Could you copy every line of the data that contains the word "configured"?

** DATA TO PROCESS follows **

/-- RotorPassesAreInverse and OnlyTheDifferenceMatters: the wrap of both registers. -/
theorem witness_RotorPasses :
    (Rotor.mounted 3 25 0).pos.toNat ≤ 25 ∧ (Rotor.mounted 3 25 0).ring.toNat ≤ 25 ∧
    (Rotor.mounted 3 0 1).sel = (Rotor.mounted 3 25 0).sel ∧
    (Rotor.mounted 3 0 1).pos.toNat = ((Rotor.mounted 3 25 0).pos.toNat + 1) % 26 ∧
    (Rotor.mounted 3 0 1).ring.toNat = ((Rotor.mounted 3 25 0).ring.toNat + 1) % 26 := by decide

/-- ReflectorIsAnInvolution: the three values of REFSEL. -/
theorem witness_Reflector : ∀ r ∈ ([0, 1, 2] : List (BitVec 2)), ({ Engine.reset with refsel := r }).refsel ≠ 3 := by
  decide

/-- StepMovesTheRotors, DoubleTriggerIsEnteredByLdrotOrTurn and StepIsNeitherInjectiveNorOnto: the four cases of R152. -/
theorem witness_Step :
    ∀ s ∈ [demo 0 0 0, demo 0 0 21, demo 0 4 0, demo 25 4 21],
      s.engine.Inv ∧ s.engine.left.valid = true ∧ s.engine.middle.valid = true ∧ s.engine.right.valid = true ∧
      s.engine.rotorsValid = true := by decide

/-- DoubleTriggerIsEnteredByLdrotOrTurn: TURN and LDROT lead into the double-trigger state (0, 4, 21). -/
theorem witness_DoubleTrigger :
    (demo 0 3 21).engine.Inv ∧ (demo 0 3 21).engine.rotorsValid = true ∧
    ((demo 0 3 21).engine.atNotch .middle = false ∧ (demo 0 3 21).engine.atNotch .right = true) ∧
    exec (.turn 1) (demo 0 3 21) = .next { demo 0 4 21 with responses := [0] } ∧
    exec (.ldrot 1 1 4 0) (demo 0 3 21) = .next { demo 0 4 21 with responses := [0] } ∧
    ((demo 0 4 21).engine.atNotch .middle = true ∧ (demo 0 4 21).engine.atNotch .right = true) :=
  ⟨by decide, by decide, by decide, rfl, rfl, by decide⟩

/-- EncStepsThenSubstitutes: both ends of the alphabet and all five flags. -/
theorem witness_Enc :
    0x41 ≤ (0x41 : BitVec 8).toNat ∧ (0x5A : BitVec 8).toNat ≤ 0x5A ∧
    (demo 0 0 0).engine.left.valid = true ∧ (demo 0 0 0).engine.middle.valid = true ∧
    (demo 0 0 0).engine.right.valid = true ∧ (demo 0 0 0).engine.vref = true ∧ (demo 0 0 0).engine.vplg = true := by
  decide

/-- SteppingIgnoresRingsAndWirings. -/
theorem witness_SteppingIgnores : ∃ t, exec .step (demo 0 4 21) = .next t := ⟨_, rfl⟩

/-- EnciphermentIsReciprocal: the engine of the source's own vector, whose plugboard is an involution. -/
theorem witness_Reciprocal :
    (demoS4 18 10 12).engine.Inv ∧ (demoS4 18 10 12).engine.configured = true ∧
    (demoS4 18 10 12).engine.refsel = 1 ∧
    ∀ x : Letter, (demoS4 18 10 12).engine.plug.read x = cellOf (mod26 ((demoS4 18 10 12).engine.plug.read x).toNat) ∧
      (demoS4 18 10 12).engine.plug.read (mod26 ((demoS4 18 10 12).engine.plug.read x).toNat) = cellOf x := by decide

theorem witness_Reciprocal_involutive : (demoS4 18 10 12).engine.plug.Involutive :=
  fun x => ⟨_, witness_Reciprocal.2.2.2 x⟩

/-- IdentityReflectorReturnsPlugOfPlug. -/
theorem witness_IdentityReflector :
    (engineOf (0, 0, 0) (1, 0, 0) (2, 0, 0) 0 Memory.identity).Inv ∧
    (engineOf (0, 0, 0) (1, 0, 0) (2, 0, 0) 0 Memory.identity).configured = true ∧
    (engineOf (0, 0, 0) (1, 0, 0) (2, 0, 0) 0 Memory.identity).refsel = 0 := by decide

** End of DATA TO PROCESS **

§ **OUTPUT BELOW**:
    (demoS4 18 10 12).engine.Inv ∧ (demoS4 18 10 12).engine.configured = true ∧
    (engineOf (0, 0, 0) (1, 0, 0) (2, 0, 0) 0 Memory.identity).configured = true ∧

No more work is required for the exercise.